The Rebirth of Expertise?

BaltesThese days, conversations on almost any topic — be it finance, health care, art, the economy, music, or even religion — do not seem complete without a lively, and more or less informed, exchange on AI and on machine learning. The crux of the discussion typically rests on the role of humans in the increasingly large number of enterprises that depend on machines for decision making and manufacturing. In this context, a distinction that may prove useful in thinking about a future society of humans and “intelligent” machines is that proposed back in the 60s in the field of psychology between fluid and crystallized intelligence. As recently pointed out by Sarah Harper, taken to its logical end point, this idea may yield some possibly counter-intuitive conclusions regarding the parts to be played by AI and by different generations in the workplace.
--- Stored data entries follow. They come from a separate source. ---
-- ==== Sys2Proof/Machine/Search.lean ====
section
/-! DEFINITION. Searches and merges of vector indexes (R445 to R456, R464 to R475). -/

namespace Sys2Proof.Machine

/-! ### Searches -/

def State.search (s : State) (slot : Nat) : Option Search := s.searches.find? fun x => x.slot == slot

def State.updSearch (s : State) (slot : Nat) (f : Search → Search) : State :=
  { s with searches := s.searches.map fun x => if x.slot = slot then f x else x }

/-- The lowest free search slot among those that an index of M subspaces allows (R446). -/
def State.freeSearchSlot (s : State) (m : Nat) : Option Nat :=
  if s.searches.length < 8192 / m then (List.range (8192 / m)).find? fun n => !(s.searches.any fun x => x.slot == n) else none

/-- The earliest search that waits (R446). -/
def State.waitingSearch (s : State) : Option Req := s.reqs.find? fun r => r.opcode == 0xC && r.stage == .waiting

/-- The snapshot of a search at the start of its tick (R447). -/
def Search.snapshot (x : Search) (i : VIndex) (query : List Byte) : Search :=
  let del := (i.tombs.filter fun e => decide (e.2 < x.start)).map Prod.fst
  let t := queryTable i.codebook query (ixM i.record)
  { x with table := t, graph := i.nodes, gen := i.gen, deleted := del,
           sideIns := i.side.filter fun e => e.isInsert && decide (e.tick < x.start)
           q := match i.nodes with
             | n :: _ => [(codeDist t n.code, 0)]
             | [] => [] }

/-- SEARCH_ADMISSION: the plan of the next tick takes the earliest waiting search into a free slot; its snapshot is that tick's start (R446,
R447, R93). -/
def execSearchAdmission (rid : Nat) (s : State) : Out :=
  match s.req rid with
  | none => .next s
  | some r =>
    match s.index r.e.indexId, s.waitingSearch with
    | some i, some w =>
      match s.freeSearchSlot (ixM i.record) with
      | some n =>
        when (s.ticking && w.rid == rid && !s.tick.hold && !s.tick.planDone) s <|
          let x : Search := { slot := n, rid := rid, index := r.e.indexId, start := s.tick.num + 1, k := r.e.k, l := searchL r.e i,
                              maxHops := searchHops r.e i, table := [], graph := [], sideIns := [], deleted := [] }
          (({ s with searches := s.searches ++ [x] }).updReq rid fun r => { r with stage := .admitted }).indexCount r.e.indexId 0
      | none => .next s
    | _, _ => .next s

/-- Insert into a list of pairs in ascending order. -/
def insertAscPair (x : Nat × Nat) : List (Nat × Nat) → List (Nat × Nat)
  | [] => [x]
  | y :: ys => if x.1 < y.1 ∨ (x.1 = y.1 ∧ x.2 < y.2) then x :: y :: ys else y :: insertAscPair x ys

/-- One neighbour of an expansion (R448). -/
def offer (l : Nat) (dist : Nat → Nat) (x : List Nat) (q : List (Nat × Nat)) (n : Nat) : List (Nat × Nat) :=
  if x.contains n ∨ q.any (fun e => e.2 == n) then q else (insertAscPair (dist n, n) q).take l

/-- The next candidate to expand: the first of Q not in X (R448). -/
def nextCandidate (q : List (Nat × Nat)) (x : List Nat) : Option Nat := (q.find? fun e => !(x.contains e.2)).map Prod.snd

/-- A node record keeps the rules of R444: its neighbours number at most R and lie in the generation. -/
def nodeOk (r count : Nat) (n : Node) : Bool := decide (n.nbrs.length ≤ r) && n.nbrs.all fun m => decide (m < count)

/-- Code of a node of a generation. -/
def codeAt (g : List Node) (n : Nat) : List Byte := (g[n]?.map (·.code)).getD []

/-- A node of the generation that a search reads is known to be lost: it counts as deleted for every search (R474). -/
def VIndex.lostTo (i : VIndex) (x : Search) (c : Nat) : Bool := i.gen == x.gen && i.lostNodes.contains c

/-- A search has found nodes of its generation lost; they tell on the index while that generation is current (R474). -/
def VIndex.loseNodes (i : VIndex) (x : Search) (cs : List Nat) : VIndex :=
  if i.gen = x.gen then { i with lostNodes := i.lostNodes ++ cs.filter fun c => !(i.lostNodes.contains c) } else i

/-- RECORD_EXPANSION: the record of the first unexpanded candidate has been read (R448, R449, R455). One that cannot be read, or is lost, is not followed
(R444, R474). -/
def execRecordExpansion (slot : Nat) (readable : Bool) (s : State) : Out :=
  match s.search slot with
  | none => .next s
  | some x =>
    match nextCandidate x.q x.x, s.index x.index with
    | some c, some i =>
      when (s.working && decide (x.start ≤ s.tick.num ∧ x.hops < x.maxHops) && x.result.isNone && x.read.contains c) s <|
        let rec' := x.graph[c]?
        let ok := readable && (rec'.map (nodeOk (ixDegree i.record) x.graph.length)).getD false && !(i.lostTo x c)
        let xs := x.x ++ [c]
        let q := if ok then ((rec'.map (·.nbrs)).getD []).foldl (offer x.l (fun n => codeDist x.table (codeAt x.graph n)) xs) x.q else x.q
        let s := s.updSearch slot fun y => { y with x := xs, hops := y.hops + 1, q := q, damaged := y.damaged || !ok
                                                    deleted := if ok then y.deleted else y.deleted ++ (rec'.map (·.entry)).toList }
        let s := if ok then s else s.updIndex x.index fun i => i.loseNodes x [c]
        let ch := recordChannel i c
        let s := (s.hubCount 3 (ch * 32 + 15) (((rec'.map (·.nbrs.length)).getD 0) * ixM i.record)).hubCount 3 (ch * 32 + 16)
        (s.indexCount x.index 1).indexCount x.index 2
    | _, _ => .next s

/-- Insert a result pair in ascending (distance, VEC_ID) order. -/
def insertResult (x : Nat × W64) : List (Nat × W64) → List (Nat × W64)
  | [] => [x]
  | y :: ys => if x.1 < y.1 ∨ (x.1 = y.1 ∧ x.2.toNat < y.2.toNat) then x :: y :: ys else y :: insertResult x ys

/-- The K smallest pairs. -/
def bestPairs (k : Nat) (ps : List (Nat × W64)) : List (Nat × W64) := (ps.foldl (fun a p => insertResult p a) []).take k

/-- Side-list entries of an index that lie in unreadable frames of the list: 256 entries of 64 bytes to a frame (R443, R475). -/
def lostEntries (side : List SideEnt) (frames : List Nat) : List SideEnt := side.filter fun e => frames.contains (e.slot / 256)

/-- The entries of unreadable frames are lost for every search and merge, and their inserts stop being live (R475). -/
def State.loseSide (s : State) (id : Nat) (frames : List Nat) : State :=
  match s.index id with
  | none => s
  | some i =>
    let lost := lostEntries i.side frames
    let gone := (lost.filter (·.isInsert)).map (·.entry)
    let s := s.updIndex id fun i => { i with
      side := i.side.filter fun e => !(lost.contains e)
      live := i.live.filter fun e => !(gone.contains e.2) }
    let s := { s with searches := s.searches.map fun (x : Search) =>
      if x.index = id then { x with sideIns := x.sideIns.filter fun e => !(gone.contains e.entry) } else x }
    if lost = [] then s else s.crewCount 30 lost.length

/-- Each unit counts the side-list entries of its channel that a search scans (R441, R450, R705): frame f of the list, of 256 entries, lies on channel f mod 32. -/
def State.countScan (s : State) (side : List SideEnt) : State :=
  (List.range 32).foldl (fun (s : State) ch => s.hubCount 3 (ch * 32 + 17) (side.filter fun e => e.slot / 256 % 32 == ch).length) s

/-- SIDE_SCAN: in its start tick, a search takes the K smallest pairs of the inserts it sees (R450). -/
def execSideScan (slot : Nat) (lostFrames : List Nat) (s : State) : Out :=
  match s.search slot with
  | none => .next s
  | some x =>
    when (s.working && x.start == s.tick.num && !x.scanned) s <|
      let s := s.loseSide x.index lostFrames
      let s := s.updSearch slot fun y => { y with
        scanned := true
        side := bestPairs y.k ((y.sideIns.filter fun e => !(y.deleted.contains e.entry)).map fun e => (codeDist y.table e.code, e.vecId)) }
      (s.countScan x.sideIns).indexCount x.index 3

/-- The result buffer (R452). -/
def resultBuffer (x : Search) (rs : List (Nat × W64)) : List Byte :=
  let n := rs.length
  let h : BitVec 256 := place 256 192 64 x.start ||| place 256 176 16 n ||| place 256 160 16 x.hops |||
    place 256 159 1 (bit (decide (x.maxHops ≤ x.hops) && (nextCandidate x.q x.x).isSome)) |||
    place 256 158 1 (bit (decide (n < x.k))) ||| place 256 157 1 (bit x.damaged)
  let pad := List.replicate (x.k - n) (leBytes 16 (2 ^ 128 - 2 ^ 48))
  leBytes 32 h.toNat ++ (rs.flatMap fun r => leBytes 16 (r.2.toNat * 2 ^ 64 + r.1 % 2 ^ 16 * 2 ^ 48)) ++ pad.flatten

/-- The node counts as deleted for the search because its record is known to be lost (R474). -/
def State.knownLost (s : State) (x : Search) (c : Nat) : Bool := ((s.index x.index).map fun i => i.lostTo x c).getD false

/-- The result of a search whose nodes `lost` count as deleted (R451, R452): deleted entries drop out, and the K best pairs of graph and side list are the
result. The search completes at the commit (R456). -/
def State.assemble (s : State) (slot : Nat) (x : Search) (lost : List Nat) : State :=
  let x' := { x with damaged := x.damaged || lost != [] }
  let kept := x.q.filterMap fun e =>
    match x.graph[e.2]? with
    | some n => if lost.contains e.2 ∨ x.deleted.contains n.entry then none else some (e.1, n.vecId)
    | none => none
  let rs := bestPairs x.k (kept ++ x.side)
  let s := s.updSearch slot fun _ => { x' with result := some rs }
  let s := if lost = [] then s else s.updIndex x.index fun i => i.loseNodes x lost
  let s := s.updReq x.rid fun r => { r with stage := .finishing, data := resultBuffer x' rs, result0 := BitVec.ofNat 32 rs.length }
  let s := s.indexCount x.index 4
  let s := if decide (x.maxHops ≤ x.hops) && (nextCandidate x.q x.x).isSome then s.indexCount x.index 5 else s
  let s := if rs.length < x.k then s.indexCount x.index 6 else s
  if x'.damaged then s.indexCount x.index 7 else s

/-- RESULT_ASSEMBLY: the traversal has stopped and the records of the rest of Q have been read (R451). `lostNodes` could not be read; they and those lost
before count as deleted (R474). -/
def execResultAssembly (slot : Nat) (lostNodes : List Nat) (s : State) : Out :=
  match s.search slot with
  | none => .next s
  | some x =>
    let left := (x.q.filter fun e => !(x.x.contains e.2)).map Prod.snd
    when (s.working && decide (x.start ≤ s.tick.num) && x.scanned && x.result.isNone &&
        (decide (x.maxHops ≤ x.hops) || (nextCandidate x.q x.x).isNone) && left.all x.read.contains) s
      (s.assemble slot x ((x.q.map Prod.snd).filter fun c => s.knownLost x c || (left.contains c && lostNodes.contains c)))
Fluid intelligence relates to the ability to solve new problems by applying well-defined logical rules, such as by means of inductive or deductive reasoning. Fluid intelligence does not depend on any external prior knowledge about the world and the problem domain. In contrast, crystallized intelligence is the capacity to build on one’s experience and knowledge to acquire new skills and to solve problems.

In humans, fluid intelligence tends to decrease with age, while crystallized intelligence follows an inverse trend, peaking much later in life. Machines appear to have surpassed humans in terms of fluid intelligence, given their unprecedented capability to recognize patterns in large volumes of data and to optimize actions over long time horizons. But building general-purpose skills based on expertise in a computer, that is, generating artificial crystallized intelligence, is broadly considered to be unattainable with current AI techniques (listen to Obama’s eloquent explanation of this point!). Current state-of-the-art machine learning methods in fact cannot even explain why they output given decisions.

So there you have it — in a system that can leverage the fluid intelligence of sophisticated AI tools, the crystallized intelligence borne out of the experience of older women or men may become more valuable than the speed and flexibility of fresh graduates. Considering the predictions of an increased lifespan, this sounds like good news — can it be that expertise is not dead  after all?